Your answer should consist solely of the lines from the one containing "then goes on" through the end of the entries below, duplicated exactly.

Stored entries
━━━━━━━━━━

theorem afterXact_keepsPins {c : Code} {v t : State} (h : AfterXact c v t) (hp : v.pinOvr = true → v.desync = true) :
    PinsInv t := by
  cases h with
  | triggered => exact pinsInv_outsideReinit hp nofun nofun
  | triggerFailed => exact pinsInv_outsideReinit hp nofun nofun
  | received =>
    obtain ⟨hpin, hdes⟩ := decodePayload_keepsPins { v with xcode := c }
    exact pinsInv_outsideReinit (fun h => hdes.trans (hp (hpin.symm.trans h))) nofun nofun
  | readFailed => exact pinsInv_outsideReinit (fun _ => rfl) nofun nofun
  | probed =>
    obtain ⟨present, count, h⟩ := notePresent_frame c { v with xcode := c }
    rw [h]
    exact pinsInv_outsideReinit hp nofun nofun
  | scanned =>
    obtain ⟨present, count, h⟩ := notePresent_frame c { v with xcode := c }
    rw [h]
    exact pinsInv_outsideReinit hp nofun nofun
  | answered => exact pinsInv_outsideReinit hp nofun nofun

/-- `ForceClear()` alone takes the pins, and it sets DESYNC; REINIT alone clears DESYNC, and it released the pins. -/
theorem coreStep_keepsPins {s t : State} (h : CoreStep s t) (hs : PinsInv s) : PinsInv t := by
  obtain ⟨hp, hr⟩ := hs
  cases h with
  | first i hu =>
    cases i with
    | forceClear => exact pinsInv_outsideReinit (fun _ => rfl) nofun nofun
    | reinit => exact ⟨nofun, fun _ => rfl⟩
    | _ => exact pinsInv_outsideReinit hp nofun nofun
  | moves t hx h =>
    refine pinsInv_outsideReinit ?_ (ne_of_inXact h.position rfl) (ne_of_inXact h.position rfl)
    rw [h.frame.pinOvr, h.frame.desync]
    exact hp
  | ends c v t h ha => exact afterXact_keepsPins ha (by rw [h.frame.pinOvr, h.frame.desync]; exact hp)
  | edge u sclO e hs hu =>
    have hu' : u ≠ .riRelease ∧ u ≠ .riReinit := by constructor <;> rintro rfl <;> cases hu
    exact pinsInv_outsideReinit hp hu'.1 hu'.2
  | released hu => exact ⟨hp, fun _ => hr (.inl hu)⟩
  | reinited hu =>
    have hfree : s.pinOvr = false := hr (.inr hu)
    exact ⟨fun h => absurd (hfree.symm.trans h) (by decide), nofun⟩
  | pulses | nextPulse | settles | recovers | cleared | converted | recovered =>
    exact pinsInv_outsideReinit hp nofun nofun

/-- Settles O49: besides the CORE, which takes the pins with DESYNC set and releases them before it clears DESYNC, only
a reset touches either flag. -/
theorem pinsTakenMeansDesynchronised : Obligations.PinsTakenMeansDesynchronised := by
  intro s t hs h
  refine step_keeps (P := PinsInv) ?host ?reset ?refuse ?accept ?core h hs
  case host => rintro s _ ⟨⟩ hs; exact hs
  case reset => exact fun s => ⟨nofun, nofun⟩
  case refuse => exact fun w s _ hs => hs
  case accept =>
    intro i s _ _ hs
    cases i <;> exact pinsInv_outsideReinit hs.1 nofun nofun
  case core => exact fun s t _ h hs => coreStep_keepsPins (coreStep_cases h) hs

/-! ### The reading (R25, R33) -/

/-- `t` shows the reading `s` shows. -/
structure SameReading (s t : State) : Prop where
  rdValid    : t.rdValid = s.rdValid
  statusCode : t.statusCode = s.statusCode
  humRaw     : t.humRaw = s.humRaw
  tempRaw    : t.tempRaw = s.tempRaw
  humPct     : t.humPct = s.humPct
  tempC      : t.tempC = s.tempC

theorem SameReading.inv {s t : State} (h : SameReading s t) (hs : ReadingInv s) : ReadingInv t := by
  unfold ReadingInv at hs ⊢
  rwa [h.rdValid, h.statusCode, h.humRaw, h.tempRaw, h.humPct, h.tempC]

theorem sameReading_engine {s t : State} (h : EngineFrame s t) : SameReading s t :=
  ⟨h.rdValid, h.statusCode, h.humRaw, h.tempRaw, h.humPct, h.tempC⟩

/-- The decode of a payload shows a coherent reading, or leaves the one it finds (R171). -/
theorem decodePayload_keepsReading (s : State) (hs : ReadingInv s) : ReadingInv (decodePayload s).2 := by
  obtain ⟨-, -, h⟩ | ⟨hne, -, h⟩ := decodePayload_cases s <;> rw [h]
  · exact hs
  · exact fun _ => ⟨hne, rfl, rfl⟩

theorem afterXact_keepsReading {c : Code} {v t : State} (h : AfterXact c v t) (hv : ReadingInv v) : ReadingInv t := by
  cases h with
  | received => exact decodePayload_keepsReading { v with xcode := c } hv
  | probed =>
    obtain ⟨present, count, h⟩ := notePresent_frame c { v with xcode := c }
    rw [h]
    exact hv
  | scanned =>
    obtain ⟨present, count, h⟩ := notePresent_frame c { v with xcode := c }
    rw [h]
    exact hv
  | triggered | triggerFailed | readFailed | answered => exact hv

theorem coreStep_keepsReading {s t : State} (h : CoreStep s t) (hs : ReadingInv s) : ReadingInv t := by
  cases h with
  | first i => cases i <;> exact hs
  | moves t hx h => exact (sameReading_engine h.frame).inv hs
  | ends c v t h ha => exact afterXact_keepsReading ha ((sameReading_engine h.frame).inv hs)
  | _ => exact hs

/-- Settles O50: only a reset, the accept of MEASURE and the decode of a payload write a register of the reading. -/
theorem validReadingStaysCoherent : Obligations.ValidReadingStaysCoherent := by
  intro s t hs h
  refine step_keeps (P := ReadingInv) ?host ?reset ?refuse ?accept ?core h hs
  case host => rintro s _ ⟨⟩ hs; exact hs
  case reset => exact fun s => nofun
  case refuse => exact fun w s _ hs => hs
  case accept =>
    intro i s _ _ hs
    cases i with
    | measure => exact nofun
    | _ => exact hs
  case core => exact fun s t _ h hs => coreStep_keepsReading (coreStep_cases h) hs

/-! ### The scan file (R39, R40, R190) -/

/-- The reserved addresses are absent, and no more than the valid ones are counted. -/
def ScanFile (s : State) : Prop :=
  s.present.getLsbD 0 = false ∧ s.present.getLsbD 127 = false ∧ s.count.toNat ≤ 126

/-- SADDR is a valid address and COUNT counts earlier ones. -/
def ProbeInRange (s : State) : Prop := 1 ≤ s.saddr.toNat ∧ s.saddr.toNat ≤ 126 ∧ s.count.toNat < s.saddr.toNat

theorem scanFile_of_scanInv {s : State} (h : ScanInv s) : ScanFile s :=
  have ⟨h0, h127, hc, _⟩ := h
  ⟨h0, h127, hc⟩

theorem probeInRange_of_scanInv {s : State} (h : ScanInv s) (hu : ∀ i, s.upc ≠ .accepted i) (hb : s.busy = true)
    (h5 : s.opcur = 5#4) : ProbeInRange s :=
  have ⟨_, _, _, _, hs⟩ := h
  hs ⟨hb, h5, hu⟩

theorem scanFile_empty {s : State} (hp : s.present = 0#128) (hc : s.count = 0#7) : ScanFile s := by
  simp [ScanFile, hp, hc]

theorem scanInv_idle {s : State} (h : ScanFile s) (hb : s.busy = false) (hu : s.upc = .idle) : ScanInv s :=
  have ⟨h0, h127, hc⟩ := h
  ⟨h0, h127, hc, fun hu' => by simp [hu] at hu', fun hs => by simp [hs.1] at hb⟩

theorem scanInv_inside {s : State} (h : ScanFile s) (hu : ∀ i, s.upc ≠ .accepted i)
    (hp : s.opcur = 5#4 → ProbeInRange s) : ScanInv s :=
  have ⟨h0, h127, hc⟩ := h
  ⟨h0, h127, hc, fun hu' => absurd hu' (hu .scan), fun hs => hp hs.2.1⟩

theorem notAccepted_of_inXact {u : Upc} (h : inXact u = true) (i : Instr) : u ≠ .accepted i := by
  rintro rfl
  cases h

/-- Noting a probe of a valid address: no reserved address becomes present, and COUNT goes up by at most one. -/
theorem notePresent_scanFile (c : Code) {s : State} (h : ScanFile s) (hp : ProbeInRange s) :
    ScanFile (notePresent c s) ∧ (notePresent c s).count.toNat ≤ s.saddr.toNat := by
  obtain ⟨pos, le, hcount⟩ := hp
  by_cases hc : c = .ok
  · obtain ⟨h0, h127, -⟩ := h
    subst hc
    have hadd : (s.count + 1#7).toNat = s.count.toNat + 1 := by bv_omega
    have hbit (k : Nat) (hk : k ≠ s.saddr.toNat) : (1#128 <<< s.saddr.toNat).getLsbD k = false := by
      rw [BitVec.getLsbD_shiftLeft, BitVec.getLsbD_one]
      grind
    refine ⟨⟨?_, ?_, ?_⟩, ?_⟩ <;> simp only [notePresent]
    · rw [BitVec.getLsbD_or, h0, hbit 0 (by omega)]; rfl
    · rw [BitVec.getLsbD_or, h127, hbit 127 (by omega)]; rfl
    · omega
    · omega
  · rw [notePresent_failed c s hc]
    exact ⟨h, hcount.le⟩

theorem decodePayload_keepsScanFile {s : State} (h : ScanFile s) : ScanFile (decodePayload s).2 := by
  obtain ⟨-, -, h'⟩ | ⟨-, -, h'⟩ := decodePayload_cases s <;> rw [h'] <;> exact h

theorem startProbe_scanInv (a : BusAddr) {s : State} (hf : ScanFile s) (ha : a.toNat ≤ 126)
    (hc : s.count.toNat < a.toNat) : ScanInv (startProbe a s) :=
  scanInv_inside hf nofun fun _ => ⟨Nat.lt_of_le_of_lt (Nat.zero_le _) hc, ha, hc⟩

theorem afterXact_keepsScanInv {c : Code} {v t : State} (h : AfterXact c v t) (hf : ScanFile v)
    (hp : v.opcur = 5#4 → ProbeInRange v) : ScanInv t := by
  cases h with
  | triggered | readFailed => exact scanInv_inside hf nofun hp
  | triggerFailed | answered => exact scanInv_idle hf rfl rfl
  | received => exact scanInv_idle (decodePayload_keepsScanFile (s := { v with xcode := c }) hf) rfl rfl
  | probed h5 ha =>
    obtain ⟨hf', hc⟩ := notePresent_scanFile c (s := { v with xcode := c }) hf (hp h5)
    have hmax : Config.addrMax = 126 := rfl
    have hnext : (v.saddr + 1#7).toNat = v.saddr.toNat + 1 := by bv_omega
    exact startProbe_scanInv _ hf' (by omega) (by rw [hnext]; exact Nat.lt_succ_of_le hc)
  | scanned h5 ha =>
    obtain ⟨hf', -⟩ := notePresent_scanFile c (s := { v with xcode := c }) hf (hp h5)
    exact scanInv_idle hf' rfl rfl

theorem opcur_of_accepted {s : State} {i : Instr} (h : PositionInv s) (hu : s.upc = .accepted i) :
    s.opcur = opField (encode i) :=
  (h.2 i hu).2

/-- A command that is no scan leaves the scan file alone (R39). -/
theorem scanInv_notScan {s : State} (h : ScanFile s) (hu : ∀ i, s.upc ≠ .accepted i) (h5 : s.opcur ≠ 5#4) : ScanInv s :=
  scanInv_inside h hu fun h => absurd h h5

theorem firstPrimitive_keepsScanInv {i : Instr} {s : State} (hop : s.opcur = opField (encode i))
    (hf : ScanFile s) (hcount : i = .scan → s.count = 0#7) : ScanInv (firstPrimitive i s) := by
  cases i with
  | scan => exact startProbe_scanInv _ hf (by decide) (by rw [hcount rfl]; decide)
  | write a l => exact scanInv_notScan hf nofun (by rw [opField_write] at hop; simp [firstPrimitive, startXact_eq, hop])
  | read a l => exact scanInv_notScan hf nofun (by rw [opField_read] at hop; simp [firstPrimitive, startXact_eq, hop])
  | forceClear => exact scanInv_notScan hf nofun (hop.trans_ne (by decide))
  | measure => exact scanInv_notScan hf nofun (hop.trans_ne (by decide))
  | reinit => exact scanInv_notScan hf nofun (hop.trans_ne (by decide))

theorem notAccepted_of_pulsing {u : Upc} (h : pulsing u = true) (i : Instr) : u ≠ .accepted i := by
  rintro rfl
  cases h

theorem coreStep_keepsScanInv {s t : State} (hb : s.busy = true) (hpos : PositionInv s) (h : CoreStep s t)
    (hs : ScanInv s) : ScanInv t := by
  have hf := scanFile_of_scanInv hs
  have hp (hu : ∀ i, s.upc ≠ .accepted i) : s.opcur = 5#4 → ProbeInRange s := probeInRange_of_scanInv hs hu hb
  cases h with
  | first i hu =>
    have ⟨_, _, _, hcount, _⟩ := hs
    exact firstPrimitive_keepsScanInv (opcur_of_accepted hpos hu) hf (fun hi => hcount (hi ▸ hu))
  | moves t hx h =>
    refine scanInv_inside ?_ (notAccepted_of_inXact h.position) ?_
    · rw [ScanFile, h.frame.present, h.frame.count]; exact hf
    · rw [ProbeInRange, h.frame.opcur, h.frame.saddr, h.frame.count]; exact hp (notAccepted_of_inXact hx)
  | ends c v t h ha =>
    refine afterXact_keepsScanInv ha ?_ ?_
    · rw [ScanFile, h.frame.present, h.frame.count]; exact hf
    · rw [ProbeInRange, h.frame.opcur, h.frame.saddr, h.frame.count]; exact hp (notAccepted_of_inXact h.position)
  | edge u sclO e hu hu' => exact scanInv_inside hf (notAccepted_of_pulsing hu') (hp (notAccepted_of_pulsing hu))
  | pulses hu | nextPulse hu | settles hu | recovers hu | converted hu | released hu =>
    exact scanInv_inside hf nofun (hp (by simp [hu]))
  | cleared | recovered | reinited => exact scanInv_idle hf rfl rfl

/-- Settles O51: a scan notes the address it has just probed, which is above every one it has counted, and then goes on
to the next. -/
theorem scanFileStaysInRange : Obligations.ScanFileStaysInRange := by
  intro s t hp hs h
  refine step_keeps_of_positionInv (P := ScanInv) ?host ?reset ?refuse ?accept (fun _ _ => coreStep_keepsScanInv)
    h hp hs
  case host => rintro s _ ⟨⟩ hs; exact hs
  case reset => exact fun s => scanInv_idle (scanFile_empty rfl rfl) rfl rfl
  case refuse =>
    intro w s hb hu hs
    have hf := scanFile_of_scanInv hs
    exact scanInv_idle hf hb hu
  case accept =>
    intro i s _ _ _ hs
    obtain ⟨h0, h127, hc⟩ := scanFile_of_scanInv hs
    cases i with
    | scan =>
      obtain ⟨h0, h127, hc⟩ := scanFile_empty (s := clearScan s) rfl rfl
      exact ⟨h0, h127, hc, fun _ => rfl, fun hs => absurd rfl (hs.2.2 .scan)⟩
    | _ => exact ⟨h0, h127, hc, nofun, fun hs => absurd rfl (hs.2.2 _)⟩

━━━━━━━━━━

▶ _Answer space_:
/-- Settles O51: a scan notes the address it has just probed, which is above every one it has counted, and then goes on
to the next. -/
theorem scanFileStaysInRange : Obligations.ScanFileStaysInRange := by
  intro s t hp hs h
  refine step_keeps_of_positionInv (P := ScanInv) ?host ?reset ?refuse ?accept (fun _ _ => coreStep_keepsScanInv)
    h hp hs
  case host => rintro s _ ⟨⟩ hs; exact hs
  case reset => exact fun s => scanInv_idle (scanFile_empty rfl rfl) rfl rfl
  case refuse =>
    intro w s hb hu hs
    have hf := scanFile_of_scanInv hs
    exact scanInv_idle hf hb hu
  case accept =>
    intro i s _ _ _ hs
    obtain ⟨h0, h127, hc⟩ := scanFile_of_scanInv hs
    cases i with
    | scan =>
      obtain ⟨h0, h127, hc⟩ := scanFile_empty (s := clearScan s) rfl rfl
      exact ⟨h0, h127, hc, fun _ => rfl, fun hs => absurd rfl (hs.2.2 .scan)⟩
    | _ => exact ⟨h0, h127, hc, nofun, fun hs => absurd rfl (hs.2.2 _)⟩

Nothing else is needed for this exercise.